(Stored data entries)
-- ==== Sys2Proof/Word.lean ====
section
/-! DEFINITION. The words, instants and small containers of the ZB212: bytes, the 48-bit timebase value, the two eyes
and the three lens axes (spec/00_scope.md, Conventions). -/

namespace Sys2Proof

/-- One byte of a link record. -/
abbrev Byte := BitVec 8

/-- An instant: a value of the 48-bit timebase (R1). -/
abbrev Time := BitVec 48

/-- A mark number (R4, R5). -/
abbrev MarkNumber := BitVec 48

/-- The two eyes. -/
inductive Eye where
  | left
  | right
deriving DecidableEq, Repr

/-- The partner of an eye. -/
def Eye.other : Eye → Eye
  | .left => .right
  | .right => .left

/-- Something the part holds once for each eye. -/
structure PerEye (α : Type) where
  left : α
  right : α
deriving DecidableEq, Repr

namespace PerEye

variable {α β : Type}

/-- The value held for an eye. -/
def get (p : PerEye α) : Eye → α
  | .left => p.left
  | .right => p.right

/-- Replace the value held for one eye. -/
def set (p : PerEye α) (e : Eye) (a : α) : PerEye α :=
  match e with
  | .left => { p with left := a }
  | .right => { p with right := a }

/-- The same value for both eyes. -/
def both (a : α) : PerEye α := ⟨a, a⟩

/-- Apply a function to both values. -/
def map (f : α → β) (p : PerEye α) : PerEye β := ⟨f p.left, f p.right⟩

/-- A value for each eye from a function of the eye. -/
def of (f : Eye → α) : PerEye α := ⟨f .left, f .right⟩

end PerEye

/-- The three lens axes, in the order the data book lists them. -/
inductive Axis where
  | focus
  | iris
  | zoom
deriving DecidableEq, Repr

/-- Something held once for each lens axis. -/
structure PerAxis (α : Type) where
  focus : α
  iris : α
  zoom : α
deriving DecidableEq, Repr

namespace PerAxis

variable {α β : Type}

/-- The value held for an axis. -/
def get (p : PerAxis α) : Axis → α
  | .focus => p.focus
  | .iris => p.iris
  | .zoom => p.zoom

/-- The same value for every axis. -/
def all (a : α) : PerAxis α := ⟨a, a, a⟩

/-- Apply a function to the three values. -/
def map (f : α → β) (p : PerAxis α) : PerAxis β := ⟨f p.focus, f p.iris, f p.zoom⟩

/-- A value for each axis from a function of the axis. -/
def of (f : Axis → α) : PerAxis α := ⟨f .focus, f .iris, f .zoom⟩

/-- Some axis satisfies the test. -/
def any (f : α → Bool) (p : PerAxis α) : Bool := f p.focus || f p.iris || f p.zoom

end PerAxis

end Sys2Proof
end

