/-- Progress of a locked or held reference (R18 to R22). -/
structure LockRecord where
  /-- The edge attributed to the previous mark. -/
  prevEdge : Option Time
  /-- Consecutive empty windows, 0 to 2. -/
  empty : Nat
  /-- REF_STEP is owed to the next mark. -/
  stepOwed : Bool
deriving DecidableEq, Repr

/-- A speed ramp in progress (R13, R15). -/
structure Ramp where
  r0 : Nat
  r1 : Nat
  k : Nat
  marks : Nat
deriving DecidableEq, Repr

/-- What the event of a mark leaves in its window: the P then held, and its number if it was a rolling mark. -/
structure MarkEvent where
  period : Nat
  number : Option MarkNumber
deriving DecidableEq, Repr

/-- The reference window still to be decided by an edge or by its closing (R18, R19). -/
structure RefWindow where
  /-- The time its mark is scheduled for. -/
  mark : Time
  /-- floor(P/8), with the P held when the window opens. -/
  half : Nat
  /-- Set once the mark's event has occurred. -/
  event : Option MarkEvent
deriving DecidableEq, Repr

/-- The Cadence Generator's state (1.2). -/
structure Cadence where
  rig : RigState
  source : Source
  ref : RefState
  /-- The reference period P. -/
  period : Option Nat
  seek : SeekRecord
  lock : LockRecord
  targetRate : Nat
  currentRate : Nat
  ramp : Option Ramp
  /-- The time of the next mark; its kind is State.markKind. -/
  nextMark : Option Time
  /-- Number and time of the last rolling mark (R4). -/
  lastMark : Option (MarkNumber × Time)
  markCounter : MarkNumber
  take : BitVec 16
  drainCount : Nat
  /-- With source REF, the lead mark of the take has not been issued (R24). -/
  leadOwed : Bool
  /-- The period of the last plan begun (R9). -/
  planPeriod : Nat
  window : Option RefWindow
deriving DecidableEq, Repr

/-! ## Offers and the take frame (3.2, 3.3) -/

inductive Orientation where
  | direct
  | reflected
deriving DecidableEq, Repr

/-- The fields of an offer but its index (3.3). -/
structure SensorMode where
  geometry : Nat
  normal : Nat
  reversed : Option Nat
  blank : Nat
  maxRate : Nat
deriving DecidableEq, Repr

structure Offer where
  index : Nat
  mode : SensorMode
deriving DecidableEq, Repr

/-- A camera's capabilities, as the Agreement Engine holds them (3.3). -/
structure Caps where
  identity : Option (BitVec 32)
  axes : PerAxis Bool
  offers : List Offer
deriving DecidableEq, Repr

/-- The take frame's nine fields (3.2). -/
structure TakeFrame where
  orientation : PerEye Orientation
  /-- The geometry class wanted; 255 for any. -/
  geometry : Nat
  rateNeeded : Nat
  opposedAccepted : Bool
  anchor : Nat
  /-- The window depth W. -/
  depth : Nat
  skewLimit : Nat
  tolerance : PerAxis Nat
deriving DecidableEq, Repr

/-! ## Eye ports (2) -/

inductive EyeState where
  | detached
  | settling
  | listening
  | held
  | proposed
  | agreed
  | running
deriving DecidableEq, Repr

inductive WaitReason where
  | awaitCaps
  | badCaps
  | awaitPeer
  | noCommonMode
  | noMatch
deriving DecidableEq, Repr

/-- The debounce of PRES (R26 to R28): counting high time or low time. -/
inductive PresenceTimer where
  | idle
  | high (count : Nat)
  | low (count : Nat)
deriving DecidableEq, Repr

/-- The content of a RUN directive (R83, 10.3). -/
structure RunDirective where
  echo : BitVec 16
  period : Nat
  exposure : Nat
  offset : Nat
  slip : Nat
  skipped : Bool
  targets : PerAxis (Option Nat)
deriving DecidableEq, Repr

/-- The four directives (2.5). -/
inductive Directive where
  | wait (reason : WaitReason)
  | agree (index : Nat) (reversed : Bool)
  | halt
  | run (d : RunDirective)
deriving DecidableEq, Repr

/-- An eye port's transaction record: the bytes counted in each direction so far (R33). What the bytes in are comes with the
command that ends the transaction (notes/assumptions/5.md). -/
structure EyeTxn where
  served : Bool
  bytesIn : Nat
  bytesOut : Nat
  writeSinceLatch : Bool
deriving DecidableEq, Repr

/-- A directive latched for sending, with its fresh bit (R37). -/
structure EyeImage where
  directive : Directive
  fresh : Bool
deriving DecidableEq, Repr

/-- One eye port (the table before R25). -/
structure EyePort where
  state : EyeState
  enabled : Bool
  /-- The level of the PRES pin. -/
  pres : Bool
  timer : PresenceTimer
  /-- SEL# is low. -/
  selLow : Bool
  txn : Option EyeTxn
  buffer : Option Directive
  fresh : Bool
  image : Option EyeImage
  /-- The receive slot (R43). -/
  slot : Option Report
  /-- The lost-report count (R44). -/
  lost : Nat
  /-- The model's own: the Pairing Engine took the count at the present instant, and it was saturated (R44,
  notes/assumptions/28.md). -/
  takenFull : Bool
  /-- The held CAPS. -/
  caps : Option Caps
  /-- TRIG is high since this instant; none when it is low (R46). -/
  trig : Option Time
  /-- The model's own: the bits SDO has carried since the last falling edge of SEL# (notes/assumptions/10.md). -/
  sent : List Bool
deriving DecidableEq, Repr

/-! ## Agreement Engine (3) -/

/-- The agreement record (R55). -/
structure Agreement where
  index : PerEye Nat
  mode : PerEye SensorMode
  reversed : PerEye Bool
  /-- The eye scans the scene upward. -/
  scansUp : PerEye Bool
  floor : Nat
  ceiling : Nat
  skew : Nat
  opposed : Bool
deriving DecidableEq, Repr

structure AgreementEngine where
  frame : TakeFrame
  agreement : Option Agreement
  /-- Refused pairs (L offer index, R offer index). -/
  exclusion : List (Nat × Nat)
  reason : PerEye WaitReason
deriving DecidableEq, Repr

/-! ## Lens Table Store (5) -/

/-- One axis of a lens table (R94). -/
structure AxisTable where
  slew : Nat
  /-- Breakpoints (demand, count), in order of demand. -/
  points : List (Nat × Nat)
deriving DecidableEq, Repr

structure LensTable where
  identity : BitVec 32
  axes : PerAxis (Option AxisTable)
deriving DecidableEq, Repr

/-- A table with the image it was taken from (R94). -/
structure LensImage where
  table : LensTable
  image : List Byte
deriving DecidableEq, Repr

/-- A change accepted during a take and not yet applied (R101). -/
inductive PendingOp where
  | commit (copy : LensImage)
  | discard
deriving DecidableEq, Repr

/-- One of the eight table slots: VALID when it has contents. -/
structure LensSlot where
  contents : Option LensImage
  pending : Option PendingOp
  bad : Bool
deriving DecidableEq, Repr

inductive StoreState where
  | loading
  | ready
  | saving
deriving DecidableEq, Repr

/-- The save in progress (R107). -/
structure SaveRecord where
  slot : Nat
  image : List Byte
  accepted : Time
deriving DecidableEq, Repr

/-- A place of the non-volatile memory: an image, or marked unfinished (R109). -/
inductive NvPlace where
  | image (bytes : List Byte)
  | unfinished
deriving DecidableEq, Repr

What is being asked: When you answer, output each line of the data exactly as given, from its first line up to and including the one with "three values. -/".

Finished task:
-- ==== Sys2Proof/Word.lean ====
section
/-! DEFINITION. The words, instants and small containers of the ZB212: bytes, the 48-bit timebase value, the two eyes
and the three lens axes (spec/00_scope.md, Conventions). -/

namespace Sys2Proof

/-- One byte of a link record. -/
abbrev Byte := BitVec 8

/-- An instant: a value of the 48-bit timebase (R1). -/
abbrev Time := BitVec 48

/-- A mark number (R4, R5). -/
abbrev MarkNumber := BitVec 48

/-- The two eyes. -/
inductive Eye where
  | left
  | right
deriving DecidableEq, Repr

/-- The partner of an eye. -/
def Eye.other : Eye → Eye
  | .left => .right
  | .right => .left

/-- Something the part holds once for each eye. -/
structure PerEye (α : Type) where
  left : α
  right : α
deriving DecidableEq, Repr

namespace PerEye

variable {α β : Type}

/-- The value held for an eye. -/
def get (p : PerEye α) : Eye → α
  | .left => p.left
  | .right => p.right

/-- Replace the value held for one eye. -/
def set (p : PerEye α) (e : Eye) (a : α) : PerEye α :=
  match e with
  | .left => { p with left := a }
  | .right => { p with right := a }

/-- The same value for both eyes. -/
def both (a : α) : PerEye α := ⟨a, a⟩

/-- Apply a function to both values. -/
def map (f : α → β) (p : PerEye α) : PerEye β := ⟨f p.left, f p.right⟩

/-- A value for each eye from a function of the eye. -/
def of (f : Eye → α) : PerEye α := ⟨f .left, f .right⟩

end PerEye

/-- The three lens axes, in the order the data book lists them. -/
inductive Axis where
  | focus
  | iris
  | zoom
deriving DecidableEq, Repr

/-- Something held once for each lens axis. -/
structure PerAxis (α : Type) where
  focus : α
  iris : α
  zoom : α
deriving DecidableEq, Repr

namespace PerAxis

variable {α β : Type}

/-- The value held for an axis. -/
def get (p : PerAxis α) : Axis → α
  | .focus => p.focus
  | .iris => p.iris
  | .zoom => p.zoom

/-- The same value for every axis. -/
def all (a : α) : PerAxis α := ⟨a, a, a⟩

/-- Apply a function to the three values. -/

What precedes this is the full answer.